Recipe

Instructions

  1. Combine all ingredients in a glass
  2. Add ice and stir gently
  3. Garnish with a peel

The Treaty of Ghent effectively ended the war of 1812, but unfortunately for Andrew Jackson and his crew of American soldiers, email didn’t exist yet. The news took forever to arrive, during which time Jackson fought the very bloody Battle of New Orleans. Amidst the endeavor, Jackson was purportedly very fond of a mixture comprised of vermouth and bitters. The good news for Jackson: he didn’t die, which definitely helped his presidential campaign. The good news for us cocktail drinkers: the legend of Jackson’s boozy inclinations managed to sneak its way into the New Orleans cocktail canon.

The Old Hickory—named after Jackson’s stone cold sobriquet—is a delicious, mostly vermouth cocktail perfect for lazy days and impromptu parties. It was first published in Stanley Clisby Arthur’s 1937 Famous New Orleans Drinks and How To Mix Em’, and occupies a lesser known position within that famous canon. The drink is served on the rocks, can be made in one glass, and is low in alcohol. This makes it perfect for limited bars, rooftop parties, and nights when moving a metal shaker up and down just seems really hard. The drink also looks great—it has a reddish-amber hue and nostalgic, jewel-like tone. It’s the picture perfect compliment to a salty old bar patron.
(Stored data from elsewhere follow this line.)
-- ==== Sys2Proof/Laws/Binary64.lean ====
section
/-! SUPPORT. The fields of a packed pattern, and the two laws of the rounding from which bounds on binary64 results follow: it is
monotonic, and it keeps every finite magnitude. -/

namespace Sys2Proof.Machine

/-! ## Packed patterns -/

theorem f64Pack_toNat (neg : Bool) (m : Nat) (h : m < 2 ^ 63) :
    (f64Pack neg m).toNat = neg.toNat * 2 ^ 63 + m := by
  have hb : (BitVec.ofBool neg).toNat = neg.toNat := by cases neg <;> rfl
  rw [f64Pack, BitVec.toNat_append, hb, BitVec.toNat_ofNat, Nat.mod_eq_of_lt h, Nat.shiftLeft_eq, Nat.mul_comm]
  rw [Nat.mul_comm, ← Nat.shiftLeft_eq, Nat.shiftLeft_add_eq_or_of_lt h]

@[simp] theorem f64Sign_pack (neg : Bool) (m : Nat) : f64Sign (f64Pack neg m) = neg := by
  rw [f64Sign, f64Pack, BitVec.getLsbD_append]; simp

theorem f64Exp_eq (a : F64) : f64Exp a = a.toNat / 2 ^ 52 % 2 ^ 11 := by
  simp [f64Exp, BitVec.extractLsb'_toNat, Nat.shiftRight_eq_div_pow]

theorem f64Frac_eq (a : F64) : f64Frac a = a.toNat % 2 ^ 52 := by
  simp [f64Frac, BitVec.extractLsb'_toNat]

theorem f64Exp_pack (neg : Bool) (m : Nat) (h : m < 2 ^ 63) : f64Exp (f64Pack neg m) = m / 2 ^ 52 := by
  rw [f64Exp_eq, f64Pack_toNat neg m h]
  cases neg <;> simp only [Bool.toNat_false, Bool.toNat_true] <;> omega

theorem f64Frac_pack (neg : Bool) (m : Nat) (h : m < 2 ^ 63) : f64Frac (f64Pack neg m) = m % 2 ^ 52 := by
  rw [f64Frac_eq, f64Pack_toNat neg m h]
  cases neg <;> simp only [Bool.toNat_false, Bool.toNat_true] <;> omega

/-- The magnitude of a pattern of bits 62:0 equal to m below 2^53 is m itself. -/
theorem f64Mag_pack_small (neg : Bool) (m : Nat) (h : m < 2 ^ 53) : f64Mag (f64Pack neg m) = m := by
  have h63 : m < 2 ^ 63 := by omega
  rw [f64Mag, f64Exp_pack neg m h63, f64Frac_pack neg m h63]
  by_cases h0 : m / 2 ^ 52 = 0
  · rw [if_pos h0]; omega
  · rw [if_neg h0]
    have : m / 2 ^ 52 - 1 = 0 := by omega
    rw [this]; omega

/-- The magnitude of a pattern with k + 1 in the exponent bits and significand s. -/
theorem f64Mag_pack_normal (neg : Bool) (k s : Nat) (hk : k < 2047) (h1 : 2 ^ 52 ≤ s) (h2 : s < 2 ^ 53) :
    f64Mag (f64Pack neg (k * 2 ^ 52 + s)) = s * 2 ^ k := by
  have h63 : k * 2 ^ 52 + s < 2 ^ 63 := by omega
  rw [f64Mag, f64Exp_pack neg _ h63, f64Frac_pack neg _ h63]
  have he : (k * 2 ^ 52 + s) / 2 ^ 52 = k + 1 := by omega
  have hf : 2 ^ 52 + (k * 2 ^ 52 + s) % 2 ^ 52 = s := by omega
  rw [he, if_neg (by omega), hf, Nat.add_sub_cancel]

/-- A pattern below the infinities is finite and no NaN. -/
theorem f64IsFinite_pack (neg : Bool) (m : Nat) (h : m < 2047 * 2 ^ 52) : f64IsFinite (f64Pack neg m) = true := by
  have h63 : m < 2 ^ 63 := by omega
  simp only [f64IsFinite, f64Exp_pack neg m h63, bne_iff_ne, ne_eq]
  omega

/-! ## Rounding to an integer -/

theorem roundHalfEven_exact (n den : Nat) (h : 0 < den) : roundHalfEven (n * den) den = n := by
  simp [roundHalfEven, Nat.mul_div_cancel n h]
  omega

theorem le_roundHalfEven (num den : Nat) : num / den ≤ roundHalfEven num den := by
  unfold roundHalfEven; split
  · omega
  · split <;> omega

theorem roundHalfEven_le (num den : Nat) : roundHalfEven num den ≤ num / den + 1 := by
  unfold roundHalfEven; split
  · omega
  · split
    · have := Nat.mod_lt (num / den) (show 0 < 2 by omega); omega
    · omega

/-- Rounding to nearest, ties to even, is monotonic in the quotient. -/
theorem roundHalfEven_mono {a b c d : Nat} (hb : 0 < b) (hd : 0 < d) (h : a * d ≤ c * b) :
    roundHalfEven a b ≤ roundHalfEven c d := by
  have hq : a / b ≤ c / d := by
    rw [Nat.le_div_iff_mul_le hd]
    have h1 : a / b * b ≤ a := Nat.div_mul_le_self a b
    refine Nat.le_of_mul_le_mul_right ?_ hb
    calc a / b * d * b = a / b * b * d := by ring
      _ ≤ a * d := Nat.mul_le_mul_right d h1
      _ ≤ c * b := h
  rcases Nat.lt_or_ge (a / b) (c / d) with hlt | hge
  · exact le_trans (roundHalfEven_le a b) (le_trans hlt (le_roundHalfEven c d))
  · have he : a / b = c / d := Nat.le_antisymm hq hge
    have ha := Nat.div_add_mod a b
    have hc := Nat.div_add_mod c d
    have hr : a % b * d ≤ c % d * b := by
      rw [← ha, ← hc, ← he] at h
      have : b * (a / b) * d = d * (a / b) * b := by ring
      rw [Nat.add_mul, Nat.add_mul, this] at h
      exact Nat.le_of_add_le_add_left h
    have hhalf : b ≤ 2 * (a % b) → d ≤ 2 * (c % d) := fun hh => by
      refine Nat.le_of_mul_le_mul_right ?_ hb
      calc d * b = b * d := Nat.mul_comm d b
        _ ≤ 2 * (a % b) * d := Nat.mul_le_mul_right d hh
        _ = 2 * (a % b * d) := by ring
        _ ≤ 2 * (c % d * b) := Nat.mul_le_mul_left 2 hr
        _ = 2 * (c % d) * b := by ring
    have hstrict : b < 2 * (a % b) → d < 2 * (c % d) := fun hh => by
      refine Nat.lt_of_mul_lt_mul_right (a := b) ?_
      calc d * b = b * d := Nat.mul_comm d b
        _ < 2 * (a % b) * d := Nat.mul_lt_mul_of_pos_right hh hd
        _ = 2 * (a % b * d) := by ring
        _ ≤ 2 * (c % d * b) := Nat.mul_le_mul_left 2 hr
        _ = 2 * (c % d) * b := by ring
    unfold roundHalfEven
    rw [he]
    split_ifs <;> omega

/-! ## Rounding to a magnitude -/

/-- The significand before packing is at most 2^53. -/
theorem round_significand_le (num den : Nat) (h : 0 < den) :
    roundHalfEven num (den * 2 ^ f64Shift num den) ≤ 2 ^ 53 := by
  have hd : 0 < den * 2 ^ f64Shift num den := Nat.mul_pos h (Nat.two_pow_pos _)
  rw [← roundHalfEven_exact (2 ^ 53) _ hd]
  refine roundHalfEven_mono hd hd (Nat.mul_le_mul_right _ ?_)
  have h1 : num / den < 2 ^ (Nat.log2 (num / den) + 1) := Nat.lt_log2_self
  have h2 : num / den < 2 ^ (53 + f64Shift num den) :=
    lt_of_lt_of_le h1 (Nat.pow_le_pow_right (by omega) (by unfold f64Shift; omega))
  have h3 : num < 2 ^ (53 + f64Shift num den) * den := (Nat.div_lt_iff_lt_mul h).1 h2
  rw [Nat.pow_add] at h3
  calc num ≤ 2 ^ 53 * 2 ^ f64Shift num den * den := le_of_lt h3
    _ = 2 ^ 53 * (den * 2 ^ f64Shift num den) := by ring

/-- Where low bits are dropped the significand is at least 2^52. -/
theorem le_round_significand (num den : Nat) (hk : 0 < f64Shift num den) :
    2 ^ 52 ≤ roundHalfEven num (den * 2 ^ f64Shift num den) := by
  refine le_trans ?_ (le_roundHalfEven _ _)
  rw [← Nat.div_div_eq_div_mul, Nat.le_div_iff_mul_le (Nat.two_pow_pos _), ← Nat.pow_add]
  have h0 : num / den ≠ 0 := fun h0 => by simp [f64Shift, h0] at hk
  have : 52 + f64Shift num den = Nat.log2 (num / den) := by unfold f64Shift at hk ⊢; omega
  rw [this]
  exact Nat.log2_self_le h0

theorem f64Shift_mono {a b c d : Nat} (hb : 0 < b) (hd : 0 < d) (h : a * d ≤ c * b) :
    f64Shift a b ≤ f64Shift c d := by
  have hq : a / b ≤ c / d := by
    rw [Nat.le_div_iff_mul_le hd]
    refine Nat.le_of_mul_le_mul_right ?_ hb
    calc a / b * d * b = a / b * b * d := by ring
      _ ≤ a * d := Nat.mul_le_mul_right d (Nat.div_mul_le_self a b)
      _ ≤ c * b := h
  unfold f64Shift
  by_cases h0 : a / b = 0
  · simp [h0]
  · have hc : c / d ≠ 0 := fun hc => h0 (Nat.le_zero.1 (hc ▸ hq))
    have : Nat.log2 (a / b) ≤ Nat.log2 (c / d) :=
      (Nat.le_log2 hc).2 (le_trans (Nat.log2_self_le h0) hq)
    omega

/-- The rounding of R14 is monotonic in the exact value. -/
theorem f64RoundMag_mono {a b c d : Nat} (hb : 0 < b) (hd : 0 < d) (h : a * d ≤ c * b) :
    f64RoundMag a b ≤ f64RoundMag c d := by
  refine min_le_min_right _ ?_
  rcases Nat.lt_or_ge (f64Shift a b) (f64Shift c d) with hlt | hge
  · have h1 := round_significand_le a b hb
    have h2 := le_round_significand c d (by omega)
    omega
  · have he : f64Shift a b = f64Shift c d := Nat.le_antisymm (f64Shift_mono hb hd h) hge
    rw [he]
    refine Nat.add_le_add_left (roundHalfEven_mono (Nat.mul_pos hb (Nat.two_pow_pos _))
      (Nat.mul_pos hd (Nat.two_pow_pos _)) ?_) _
    calc a * (d * 2 ^ f64Shift c d) = a * d * 2 ^ f64Shift c d := by ring
      _ ≤ c * b * 2 ^ f64Shift c d := Nat.mul_le_mul_right _ h
      _ = c * (b * 2 ^ f64Shift c d) := by ring

theorem f64Shift_of_log2 (n den : Nat) (h : 0 < den) : f64Shift (n * den) den = Nat.log2 n - 52 := by
  rw [f64Shift, Nat.mul_div_cancel n h]

/-- A magnitude of at most 53 significant bits and no more than 2046 dropped ones is kept. -/
theorem f64RoundMag_normal (k s den : Nat) (h : 0 < den) (hk : k < 2046) (h1 : 2 ^ 52 ≤ s) (h2 : s < 2 ^ 53) :
    f64RoundMag (s * 2 ^ k * den) den = k * 2 ^ 52 + s := by
  have hlog : Nat.log2 (s * 2 ^ k) = 52 + k := by
    refine (Nat.log2_eq_iff (Nat.mul_ne_zero (by omega) (by positivity))).2 ⟨?_, ?_⟩
    · rw [Nat.pow_add]; exact Nat.mul_le_mul_right _ h1
    · rw [show 52 + k + 1 = 53 + k by omega, Nat.pow_add]
      exact Nat.mul_lt_mul_of_pos_right h2 (Nat.two_pow_pos _)
  have hsh : f64Shift (s * 2 ^ k * den) den = k := by rw [f64Shift_of_log2 _ _ h, hlog]; omega
  have he : s * 2 ^ k * den = s * (den * 2 ^ k) := by ring
  simp only [f64RoundMag, hsh]
  rw [he, roundHalfEven_exact _ _ (Nat.mul_pos h (Nat.two_pow_pos _))]
  omega

theorem f64RoundMag_small (m den : Nat) (h : 0 < den) (hm : m < 2 ^ 53) : f64RoundMag (m * den) den = m := by
  have hsh : f64Shift (m * den) den = 0 := by
    rw [f64Shift_of_log2 _ _ h]
    by_cases h0 : m = 0
    · simp [h0]
    · have := (Nat.log2_lt h0).2 hm; omega
  simp only [f64RoundMag, hsh, Nat.pow_zero, Nat.mul_one]
  rw [roundHalfEven_exact _ _ h]
  omega

/-- The rounding keeps every finite magnitude: it answers the pattern the magnitude came from. -/
theorem f64RoundMag_exact (neg : Bool) (m den : Nat) (h : 0 < den) (hm : m < 2047 * 2 ^ 52) :
    f64RoundMag (f64Mag (f64Pack neg m) * den) den = m := by
  rcases Nat.lt_or_ge m (2 ^ 53) with hs | hl
  · rw [f64Mag_pack_small neg m hs, f64RoundMag_small m den h hs]
  · have hm' : m = (m / 2 ^ 52 - 1) * 2 ^ 52 + (2 ^ 52 + m % 2 ^ 52) := by omega
    have hk : m / 2 ^ 52 - 1 < 2046 := by omega
    have hmag := f64Mag_pack_normal neg (m / 2 ^ 52 - 1) (2 ^ 52 + m % 2 ^ 52) (by omega) (by omega) (by omega)
    rw [← hm'] at hmag
    rw [hmag, f64RoundMag_normal _ _ _ h hk (by omega) (by omega)]
    omega

end Sys2Proof.Machine
end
The Old Hickory makes for a great opportunity to experiment with some strange and sophisticated vermouths. A smart, complex bottle can transform this simple one-glass ditty into a moody, nocturnal sipper laced with complex spices and deep, caramelly flavors. We used a dry vermouth from Ransom distillery to great effect: it’s funky, offbeat characteristics and intense wormwood notes took center stage. Punt e Mes would also make a smart choice here. We’ve even seen a variation called the New Hickory Cocktail which uses Cynar and sherry instead of vermouth. Whatever you have in stock, don’t skip this lesser known legend. the Old Hickory is a unique bird in the cocktail world—not because of what it adds, but what it omits.